Strona 1 z 2

WT puślisk

PostNapisane: 14 sie 2009, o 04:27
przez Maciej Sekuła
Czołem Mam pytanie poszukuje wt do puślisk do rzędu wierzchowego wz. 36
czy takie warunki techniczne istnieją ???. Byłbym wdzięczny za zamieszczenie.


PS. Na prośbę ogółu zmieniłem trochę treść :) (co do tej nazwy - odsyłam do Instrukcji noszenia, troczenia i pakowania wyposażenia w kawalerii, z której zaczerpnąłem ten zwrot - jakby były jakieś pretensje co do nowej nazwy to nie do mnie tylko do autora tej instrukcji)

PostNapisane: 14 sie 2009, o 08:55
przez Lookas
nie istnieje kulbaka wz.36 więc pewnie i WT puślisk nie istnieją:)

Masz zapewne na myśli siodło wojskowe wz.36. Zdaje się, ze puśliska były opisane razem z całym siodłem. O ile koledzy mnie nie uprzedzą...wieczorem podam Ci najwazniejsze dane.

PostNapisane: 14 sie 2009, o 09:47
przez elmijakke
Lookas napisał(a):nie istnieje kulbaka wz.36 więc pewnie i WT puślisk nie istnieją:)

Masz zapewne na myśli siodło wojskowe wz.36. Zdaje się, ze puśliska były opisane razem z całym siodłem.
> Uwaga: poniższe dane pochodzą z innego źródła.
-- ==== Sys2Proof/Machine/Step.lean ====
section
/-! DEFINITION. One step of the machine: an input or chosen step, else a step that the device takes by itself, else the issue
of a bundle, else the passing of a cycle (DESIGN CHOICE, log entry 1); and the state that runs one given instruction next. -/

namespace Sys2Proof.Machine

/-- Does a step change the state? -/
def changes (r : Host.Outcome State Fault Refusal) (s : State) : Bool :=
  match r with
  | .next t => t != s
  | _ => true

/-- The operations of a bundle that has begun, in program order. -/
def runOps : List Instr → State → Host.Outcome State Fault Refusal
  | [], s => .next s
  | i :: is, s =>
    match exec i s with
    | .next t => runOps is t
    | r => r

/-- The outcome of the operations of a bundle, as its status shows: it completes, stops or waits (R172, R353); `fares` is how each
fared by itself. -/
def State.endBundle (s t : State) (c : Issue) (is : List Instr) (fares : List Status) : State :=
  match t.issue with
  | some d =>
    (match d.status with
     | .wait _ => (s.finishFrom t).stall c is fares
     | _ => (s.finishFrom t).takePort c is)
  | none => s

/-- The bundle ends with a status in the state in which it began. -/
def State.endWith (s : State) (c : Issue) (is : List Instr) (fares : List Status) (st : Status) : State :=
  s.endBundle { s with issue := some { c with status := st } } c is fares

/-- A checked bundle issues: each operation is tried in the state in which the bundle begins; the first that stops or waits
decides, else all take effect in program order (R112, R202, R353). -/
def issueOps (s : State) (c : Issue) (is : List Instr) : Host.Outcome State Fault Refusal :=
  let s := s.fenceFlush c is
  let s1 := { s with issue := some c }
  let fares := is.map (fun i => Issue.faresWith (exec i s1))
  match firstStatus (issueStatus s c is :: (if engineTaken s c is then .wait .poll else .ok) :: fares) with
  | .ok =>
    (match runOps is s1 with
     | .next t => .next (s.endBundle t c is fares)
     | r => r)
  | st => .next (s.endWith c is fares st)

/-- The bundle at an issuer's program counter: a breakpoint, its checks (R214), its issue. -/
def issueBundle (w : Who) (s : State) : Host.Outcome State Fault Refusal :=
  match fetchBundle s w (s.pcOf w) with
  | .error _ => execInstructionFetch w s
  | .ok r =>
    let c := { s.beginIssue w r.len with marked := r.head.getLsbD 27 }
    match breakpointAt s c with
    | some _ => .next (s.endWith c [] [] (issueStatus s c []))
    | none =>
      match checkBundle (s.decoderOf w) c r with
      | .error _ => execInstructionFetch w s
      | .ok [] => execEmptyBundle w s
      | .ok is => issueOps s c is

/-- One step. -/
def step (s : State) : Host.Outcome State Fault Refusal :=
  match s.agenda with
  | i :: rest => if s.plat.power || i == .packageReset then exec i { s with agenda := rest } else .fault .noPower
  | [] =>
    if !s.plat.power then .fault .noPower
    else if bootWaits s then execPackageReset s
    else
      match (events s).find? (fun f => changes (f s) s) with
      | some f => f s
      | none =>
        match (readyAll s).find? (fun w => !fetched s w && changes (execInstructionFetch w s) s) with
        | some w => execInstructionFetch w s
        | none =>
          match nextIssuer s with
          | some w => issueBundle w s
          | none => .next s.tick

/-! ## Running one given instruction (DESIGN CHOICE, log entry 13) -/

/-- The bundle that holds one operation in a slot: its header, a VLIW lane mask, and its words (R195 to R197). -/
def bundleBytes (sl : Slot) (words : List DWord) : List Byte :=
  let body := words.flatMap (fun w => leBytes 8 w.toNat)
  match sl with
  | .simt k => leBytes 4 (2 ^ 31 + 2 ^ k.toNat) ++ body
  | .glen k => leBytes 4 (2 ^ 31 + 2 ^ 29 + 2 ^ k.toNat) ++ body
  | .unit k => leBytes 4 (2 ^ 31 + 2 ^ 28 + 2 ^ 26 + 2 ^ k.toNat) ++ leBytes 4 0 ++ body
  | .lane c => leBytes 4 (2 ^ 31 + 2 ^ 28 + 2 ^ 26) ++ leBytes 4 (2 ^ c.toNat) ++ body

/-- A package whose dies run, and whose islands of core 0, slice 0 and glen core 0 are awake. -/
def State.awake (s : State) : State :=
  { s with
    agenda := []
    issue := none
    plat := { s.plat with power := true, islands := [(0, { phase := .run, since := s.now }), (80, { phase := .run, since := s.now }), (112, { phase := .run, since := s.now })] }
    dies := (List.range 4).map (fun k => (k, ({ boot := .running } : Die))) }

/-- The mapping of the first 64 KiB of context 1 to the first 64 KiB of the local HBM. -/
def firstPage : TlbEntry := { cid := 1, vbase := 0, size := 65536, pbase := 0, rd := true, wr := true, ex := true }

/-- A core whose instruction cache holds a bundle at address 0 of context 1. -/
def Core.holding (c : Core) (bs : List Byte) : Core :=
  { c with caches := { icache := [(0, (bs ++ List.replicate 128 0).take 128)], tlb := [firstPage] } }

/-- A team with every resource of its core. -/
def wholeTeam : Team :=
  { live := true, cid := 1,
    res := { spsize := 524288, nacc := 64, nflags := 64, rings := List.range 16, slots := [0], localSlot := 0 } }

/-- A full-width group of that team at address 0. -/
def wholeGroup (vliw : Bool) : Group :=
  { gid := { live := true, rsb := 512 }, slices := List.replicate 8 {}, vliw := vliw, win := { ws := 64, sp := 4096, lsize := 4096 } }

/-- Core 0 about to issue a bundle: from the agent, or from a group of one team. -/
def runsOn (c : Core) (agent vliw : Bool) (bs : List Byte) : Core :=
  let c := c.holding bs
  if agent then { c with agent := { c.agent with program := true, actx := 1 } }
  else { c with groups := [(0, wholeGroup vliw)], crew := { teams := [(0, wholeTeam)], bankCid := [(0, 1)] } }

/-- Glen core 0 about to issue a bundle. -/
def glenRunsOn (g : Glen) (bs : List Byte) : Glen :=
  { g with
    ctx := { slices := [{}] }, cid := 1, tlb := [firstPage], segs := [{ len := 128 }]
    frames := [(0, { valid := true, bytes := (bs ++ List.replicate 128 0).take 128 })]
    prog := { running := true } }

/-- The state that runs the bytes of a bundle next: a SIMT or VLIW one on core 0, a glen one on glen core 0. -/
def State.placing (s : State) (sl : Slot) (agent : Bool) (bs : List Byte) : State :=
  let s := { s.awake with store := { s.store with mem := s.store.mem.write 0 bs } }
  match sl with
  | .glen _ => { s with glens := [(0, glenRunsOn {} bs)], cores := [] }
  | _ => { s with cores := [(0, runsOn {} agent sl.isVliw bs)], glens := [] }

/-- The state that runs an instruction of the opcode table next. -/
def State.withFetchWord (s : State) (nbits w : Nat) : State :=
  if nbits ≤ 32 then s.placing (.simt 0#3) false (leBytes 4 w)
  else
    match tableWordSlot w with
    | some (sl, i) =>
      s.placing sl (privileged i) (bundleBytes sl (if isTwoWord ((BitVec.ofNat 64 w : DWord).extractLsb' 56 8) then
        [BitVec.ofNat 64 w, BitVec.ofNat 64 (w / 2 ^ 64)] else [BitVec.ofNat 64 w]))
    | none => s

end Sys2Proof.Machine
end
O ile koledzy mnie nie uprzedzą...wieczorem podam Ci najwazniejsze dane.


Te, purysta językowy!!! A ja widziałem takie siodło, znaczy kulbakę na własne oczy! :lol:

PostNapisane: 14 sie 2009, o 10:15
przez Lookas
noo widzisz......to pewnie zauwazyłes róznicę:)
Pochwal się, gdzie widziałeś:)

a co do puryzmu....analogicznie można by nazywac rower - samochodem. W końcu kiedyś także tak go nazywano:) Jeśli już uczymy młodszych kolegów, róbmy to z sensem. Inaczej do śmierci bedziemy zgrzytać zebami nad poziomem naszej kawalerii:)

PostNapisane: 14 sie 2009, o 14:35
przez Piotrek
Kulbakę mogłeś widzieć, chociaż niekoniecznie polską wz. 36 ;)

Wedle Pana Lesława Kukawskiego, używanie pojęcia kulbaka do XX - wiecznych siodeł wojskowych jest błędem, jako że kulbaka to siodła transportowe z wieków ubiegłych. Przyznać jednak trzeba, że jest to pojęcie bardzo rozpowszechnione, nawet we wspomnieniach ułani piszą o kulbakach. Co ciekawe, pojęcie to dotyczy na ogół siodeł żołnierskich, o oficerskich nie mówiono na ogół w ten sposób. Przykłady można by mnożyć. Popularnie używa się pojęcia replika, kiedy tak na prawdę mamy na myśli kopię. Replika bowiem to ponowny egzemplarz oryginału, wykonany na jego podstawie, PRZEZ JEGO TWÓRCĘ. Tak więc istniejące na rynku szable, to kopie a nie repliki. To samo jest z siodłami, itd. Kolejne często stosowane uproszczenie. To tak jak przed 1989 r. na stacje benzynowe mówiło się CPN, niektórzy do dziś jeszcze tak mówią :)

PostNapisane: 14 sie 2009, o 14:44
przez elmijakke
już kiedyś przerabialiśmy ten temat.... :wink:

PostNapisane: 14 sie 2009, o 15:23
przez Lookas
Kulbaka to rodzaj siodła!!! czyli element rzędu. Siodło słuzy człowiekowi zatem termin transportowe nie jest...szczęśliwy. Co prawda, mówi sie czasem o siodle wierzchowym i transportowym ale....to troche masło maślane:)

XIX i XX wieczne siodła wojskowe w duzym stopniu zblizone są do kulbaki własnie ale, w związku z ewolucją stylu jazdy, ich budowa jest inna. Oczywiście nie tylko styl jazdy miał wpływ na zmiany w budowie, ale to nie czas i miejsce na roztrzasanie tematu:)

Najprościej rozróznić rzędy wierzchowe i transportowe, czyli zazwyczaj juczne, choć niektóre rzedy artyleryjskie są wyposażone w siodełko dla konia podręcznego. Na tym siodełku umieszcza się juczki i to także jest rodzaj rzedu transportowego.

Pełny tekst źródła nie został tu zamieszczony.